EXERCISE MATERIALS:
-- ==== Sys2Proof/Machine/State.lean ====
section
/-!
DEFINITION. The state of the jULM block (10_state.md), all of it as plain data, its value at reset (R41, R330), and the
reasons a step or a host transaction can stop.
-/

namespace Sys2Proof.Machine

open Sys2Proof

/-- The run status (R33). -/
inductive Status where
  | running | blocked | halted
  deriving DecidableEq, Repr

/-- The four flags (R24). -/
structure Flags where
  zf : Bool
  cf : Bool
  of : Bool
  sf : Bool
  deriving DecidableEq, Repr

/-- Memory as R37 lets a model keep it: the flat view as (address, byte) pairs, and the numbers of the allocated pages.
An address that no pair lists reads as `Memory.unlisted`; the canonical form is `Memory.wf` (Machine/Memory.lean). -/
structure Memory where
  cells : List Host.Cell
  pages : List Nat
  deriving DecidableEq, Repr

/-- The text a preview event carries (R318), kept unrendered so that a trace is plain data; `PreviewText.render`
(Machine/HostPort.lean) gives the text (log 6). -/
inductive PreviewText where
  /-- The opcode is ILLEGAL. -/
  | illegal
  /-- A mapped kind: DISASM's text of this word, or "not implemented" where DISASM has no entry. -/
  | ofWord (w : InstrWord)
  deriving DecidableEq, Repr

/-- The events of the trace port (R316). A halt event carries the error record whose ERROR_TEXT is its message, or none
where the message is absent (log 6). -/
inductive TraceEvent where
  | regRead (i : RegIdx) (v : Word)
  | regWrite (i : RegIdx) (v : Word)
  | memRead (a : Word) (n : Width) (v : Word)
  | memWrite (a : Word) (n : Width) (v : Word)
  | imageLoaded (words : List InstrWord)
  | preview (f : OperandField) (text : PreviewText)
  | halt (code : Word) (msg : Option ErrorRecord)
  | block
  | reset
  deriving DecidableEq, Repr

/-- The state of the block (R41), with the IODevice's queues (R273, R312), the trace port's record and the parameters of
the step relation (R6, R40) beside it. -/
structure State where
  /-- x[0] to x[255] (R20). Index 0 reads as 0 and is never written (R21). -/
  regs : Vector Word 256
  /-- ZF, CF, OF, SF (R24). -/
  flags : Flags
  /-- The instruction pointer: the address of the executing instruction (R28). -/
  pc : Word
  /-- IR, the last fetched word (R31). -/
  ir : InstrWord
  /-- The one-shot jumped flag (R32). -/
  jumped : Bool
  /-- RUNNING, BLOCKED or HALTED (R33). -/
  status : Status
  /-- The exit code (R34). -/
  exitCode : Word
  /-- NONE, or the record of the last error (R35). -/
  lastError : Option ErrorRecord
  /-- The page table, as its flat view and its allocated pages (R36, R37). -/
  mem : Memory
  /-- The IODevice outside the block (R273, R312; log 4). -/
  dev : IODevice
  /-- The events put on the trace port, newest first: the model's own field (R316; log 5). -/
  trace : List TraceEvent
  /-- The parameters: not state (R40), carried here because a step is a function of the state alone (log 1). -/
  cfg : Config
  deriving DecidableEq, Repr

/-- The reasons a step stops with a fault. There is none: every error of the spec halts the block, and a halt is a next
state (R305, R306). So no constructor stands here, and no step or transaction can answer a fault; that is safe (log 12). -/
inductive Fault where
  deriving DecidableEq, Repr

/-- The reasons the model refuses. -/
inductive Refusal where
  /-- Raised by `exec` for an instruction whose meaning is not written yet; safe. No arm raises it. -/
  | notModelled (mnemonic : String)
  /-- Raised by `loadImage` for an image of more than 2^62 words, which the spec's precondition excludes (R63, I14); safe. -/
  | imageTooLong
  /-- Raised by `loadImage` for an image that needs more pages than PAGE_CAPACITY leaves free: the spec refuses the load with
  no state change (R314, I14); safe. -/
  | imageDoesNotFit
  deriving DecidableEq, Repr

/-- The state after reset and after construction (R41, R330, R331), with the default parameters (R6), an IODevice that
holds nothing (log 4) and an empty trace (log 5). -/
def State.reset : State where
  regs := Vector.replicate 256 0#64
  flags := { zf := false, cf := false, of := false, sf := false }
  pc := 0
  ir := 0
  jumped := false
  status := .running
  exitCode := 0
  lastError := none
  mem := { cells := [], pages := [] }
  dev := { input := [], output := [] }
  trace := []
  cfg := refConfig

/-- What a meaning, a step or a transaction answers. -/
abbrev Result := Host.Outcome State Fault Refusal

end Sys2Proof.Machine
end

WHAT TO DO: What is wanted is a copy of every line in the listing that includes the word "InstrWord".

FINISHED TASK:
  | ofWord (w : InstrWord)
  | imageLoaded (words : List InstrWord)
  ir : InstrWord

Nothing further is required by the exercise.